In this example, we show how to train an NLU using DSTC2 [dstc] data. Our model will jointly predict the intent and Begin-In-Out tags. Table 1, below, shows a snapshot of the training data.
|expensive restaurant that serves vegetarian food||inform||B-inform-pricerange O O O B-inform-food O|
|asian oriental type of food||inform||B-inform-food I-inform-food O O O|
|what is the phone number||request_phone||O O O O O|
|thank you good bye||bye thankyou||O O O O|
|how about french food||reqalts inform||O O B-inform-food O|
Using Ludwig, we can define our model with a simple configuration file (which can be found in Plato’s user guide) and call the following command to train the model (some details are omitted, see the full Plato guide):
ludwig experiment --model_definition_file ludwig_config.yaml --data_csv NLU.csv
To load the trained model in Plato a wrapper class needs to be written to interface with the specific model, i.e. to properly format the input, query the model, and properly parse its output so that downstream Plato components can understand it. Specifically for Ludwig, these classes are provided in Plato. The final step then is to modify Plato’s configuration file to point to the Ludwig-based NLU and to call plato using that configuration.

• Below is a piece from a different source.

-- ==== Sys2Proof/Machine/Dispatch.lean ====
section
/-! DEFINITION. The meaning of every instruction, one arm per constructor of Instr. -/
namespace Sys2Proof.Machine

a.3 Load pre-trained models
Large pre-trained models from libraries such as Huggingface [wolf2019transformers] are becoming a standard in Convsational AI. Plato inherently supports such models as from Plato’s perspective they are no different than any other statistical model. For example, to use a pre-trained Huggingface BERT model for NLU, one needs to write a class implementing Plato’s NLU interface and make sure to load and query BERT appropriately (see https://github.com/huggingface/transformers for detailed instructions and documentation for Huggingface models and see Plato’s user guide for a relevant tutorial).
a.4 Other topics
Besides the above use cases, Plato provides a variety of utilities such as data parsing, database creation, and simulated data generation. For more details please see the full user guide.